Mourir jeune

Mourir jeune

Mourir jeune est un bien, une belle commodité dans ce monde navrant. On part avant le temps des bilans et les coups de poing dans la gueule, avant les désillusions, les claques dans le pif, les regrets et tout le reste.

Crever sans connaître les cheveux blancs, les problèmes de prostate, de mémoire et les varices, ses petits enfants brailleurs et gâtés. S’endormir en pleine beauté physique, c’est entrer dans une légende, être fixé dans le temps sans souci de la dégénérescence. Ne pas avoir peur d’oublier. Partir en toute connaissance de cause en sachant ce qu’on a été et sans angoisse de ce qu’on va devenir.

Mourir jeune, c’est quitter la terre sans se retourner, ne pas payer trop cher ses erreurs, fuir la lucidité et la sagesse.
Disparaître corps et âme de cette société, sans avoir eu à faire ses preuves est une vraie libération. Surtout lorsqu’on ne croit en aucun au-delà, surtout lorsqu’on attend rien du trou noir et de la fin des battements de cœur.

Mourir jeune, c’est échapper à la douleur, à la rancœur, à la méchanceté, à l’injustice. Là où l’on va on a plus besoin de l’amour et de ses illusions, des chimères qui font du bien au moral, des faux semblants consuméristes qui rassurent.
Périr en pleine force de l’âge, c’est être une œuvre d’art qui ne souffre pas de finitude, c’est assister au passage précaire d’une comète.
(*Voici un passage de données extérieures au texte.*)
-- ==== Sys2Proof/Decode.lean ====
section
/-!
DEFINITION. Reading a command from a table word. The opcode table of this device gives no row any bits: its commands are
register accesses, packets, frames and events, not words. So no word spells one.
-/
namespace Sys2Proof

/-- The command a table word spells: none, since the table gives no row bits. (DESIGN CHOICE, log entry 18) -/
def decodeTableWord (_nbits _w : Nat) : Option Instr := none

end Sys2Proof
end

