/-- The operation in progress on a tree at this node. -/
structure TreeOp where
  /-- header of the first contribution (R206). -/
  hdr : Option CollHdr := none
  /-- bound to bank A (R232). -/
  bindA : Bool := false
  /-- bound to bank B (R232). -/
  bindB : Bool := false
  /-- a contribution with EPOCH 0 has been received (R232). -/
  contA : Bool := false
  /-- a contribution with EPOCH 1 has been received (R232). -/
  contB : Bool := false
  /-- EPOCH of the entry in use (R232). -/
  epoch : Bool := false
  /-- contributions waiting to be combined (R213). -/
  contribs : List Contrib := []
  /-- children whose NULL stands for every chunk (R217). -/
  nulls : List Contrib := []
  /-- next chunk to combine (R212). -/
  upNext : Nat := 0
  /-- chunk limit granted by the parent (R212). -/
  upLimit : Nat := 0
  /-- combined chunks waiting for UP_CREDIT (R212). -/
  upHeld : List Contrib := []
  /-- next result chunk to arrive or be made (R214). -/
  downNext : Nat := 0
  /-- chunk limit granted by each fabric child (R212). -/
  downLimits : Tbl Nat := []
  /-- result chunks waiting for a child's DOWN_CREDIT (R212). -/
  downHeld : List (Nat × Contrib) := []
  /-- highest UP_CREDIT limit sent to the children (R212). -/
  credited : Nat := 0
  /-- highest DOWN_CREDIT limit sent to the parent (R212). -/
  downCredited : Nat := 0
  /-- children that have acknowledged (R215). -/
  acked : List Nat := []
  /-- TREE_ACK sent, or TREE_DONE sent at the root (R215). -/
  ackSent : Bool := false
deriving DecidableEq, Repr

/-- One tree at this node. -/
structure TreeNode where
  /-- current operation number (R205). -/
  opn : Nat := 0
  /-- the operation in progress (R211). -/
  op : Option TreeOp := none
  /-- ending status, and MISMATCH, of operations that have ended (R228). -/
  ended : Tbl (Status × Bool) := []
deriving DecidableEq, Repr

/-- Collectives. -/
structure Tre where
  /-- nodes by tree number (R194). -/
  nodes : Tbl TreeNode := []
  /-- ports that have left UP and whose trees are still to be ended (R229). The model's own (log 2). -/
  downPorts : List Nat := []
  /-- TRE_STAT.DISCARDS (R235). -/
  discards : CorCnt := {}
  /-- TRE_STAT.REFUSED (R235). -/
  refused : CorCnt := {}
  /-- TRE_STAT.TU_FAILED (R235). -/
  failed : Nat := 0
deriving DecidableEq, Repr

/-- An entry of the source window table. -/
structure WinEnt where
  /-- source endpoint (R252). -/
  src : Ep := 0
  /-- destination router (R252). -/
  dest : Nat := 0
  /-- bytes outstanding (R252). -/
  bytes : Nat := 0
  /-- bytes of packets at an admission point, whose charge is still to be made (R332). -/
  held : Nat := 0
deriving DecidableEq, Repr

/-- A packet or Nib message waiting for its routing decision. -/
structure QItem where
  /-- what waits (R248). The model's own (log 2). -/
  item : Item := .nib {}
  /-- ingress port; 64 when formed at this device (R248). -/
  ingress : Nat := 64
  /-- when its residence began (R251). The model's own (log 2). -/
  since : Nat := 0
  /-- DETOUR bits its chosen port sets when it is sent (R248). The model's own (log 2). -/
  dims : Nat := 0
  /-- flits of its ingress buffer it holds, by number, and its bytes in each (R293). The model's own (log 2). -/
  hold : List (Nat × Nat) := []
deriving DecidableEq, Repr

/-- Fabric routing. -/
structure Rt where
  /-- port map, bank A (R239). -/
  pmA : Tbl Word64 := []
  /-- port map, bank B (R239). -/
  pmB : Tbl Word64 := []
  /-- exception table, bank A (R247). -/
  exA : Tbl (Word64 × Word64) := []
  /-- exception table, bank B (R247). -/
  exB : Tbl (Word64 × Word64) := []
  /-- tree table, bank A (R194). -/
  trA : Tbl TreeWords := []
  /-- tree table, bank B (R194). -/
  trB : Tbl TreeWords := []
  /-- reachability bitmap (R254). -/
  reach : Tbl Word64 := []
  /-- state of bank A (R256). -/
  bankA : BankSt := .idle
  /-- state of bank B (R256). -/
  bankB : BankSt := .idle
  /-- epoch in effect for packets formed now (R257). -/
  stamp : Bool := false
  /-- STAMP_TIME (R270). -/
  stampTime : Word32 := 0
  /-- CMD_ERR (R270). -/
  cmdErr : Nat := 0
  /-- time the stamp last changed away from epoch 0 (R259). -/
  last0 : Option Nat := none
  /-- time the stamp last changed away from epoch 1 (R259). -/
  last1 : Option Nat := none
  /-- TBL_WIN_ADDR.STATUS (R271). -/
  tblStatus : Nat := 0
  /-- source window table, least recently used first (R252). -/
  win : List WinEnt := []
  /-- RT_WIN_STAT.FULL_WAITS (R253). -/
  fullWaits : CorCnt := {}
  /-- RT_STAT.NOROUTE (R277). -/
  noroute : CorCnt := {}
  /-- RT_STAT.EPOCH (R277). -/
  badEpoch : CorCnt := {}
  /-- RT_STAT.AGE (R277). -/
  aged : CorCnt := {}
  /-- RT_STAT.HOP (R277). -/
  hop : CorCnt := {}
  /-- RT_STAT1.REACH_REFUSED (R277). -/
  reachRefused : CorCnt := {}
  /-- RT_STAT1.DEST_DOWN_SENT (R277). -/
  destDownSent : CorCnt := {}
  /-- RT_STAT1.NIB_STALL (R277). -/
  nibStall : CorCnt := {}
  /-- host ports whose drain is in force (R265). -/
  drain : Nat := 0
  /-- RT_HP_DRAIN.DRAINED (R276). -/
  drained : Nat := 0
  /-- packets held for their routing decision (R248). -/
  routeQ : List QItem := []
  /-- packets and Nib messages queued for transmission on each port (R246). -/
  egress : Tbl (List QItem) := []
  /-- port last chosen for each ingress port (R248). -/
  leastQ : Tbl Nat := []
  /-- packets delivered to this device and not yet taken by their engine (R248). -/
  localQ : List Item := []
deriving DecidableEq, Repr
Passer l’arme à gauche au tiers de sa vie évite bien des écueils tragiques, bien des errances pour pas grand chose à tenter de retrouver une gloire et une énergie passées.
Mourir jeune, c’est ignorer la fausse nostalgie, ne plus rendre aucun compte à la vie. Devenir une image figée dans l’action et non pas bloquée dans l’inertie, la culpabilité et la paralysie des membres inférieurs.

Trépasser avant le vieillissement des cellules, le ralentissement des neurones c’est offrir un corps sain à la mort, une entité épargnée par la pollution des esprits et des petitesses, c’est triompher de la vie avec une vraie rébellion.
Mourir jeune, c’est dire adieu ou au revoir au bon moment sans rien devoir à personne, sans être à la charge de personne, c’est laisser le monde tel qu’il est en ayant le sentiment d’avoir fait le maximum, de ne pas être passé à coté de ce qu’on avait rêvé d’être .

Mourir jeune, c’est ne plus se soucier de laisser une trace quelconque dans les esprits, les consciences et les mémoires immédiates.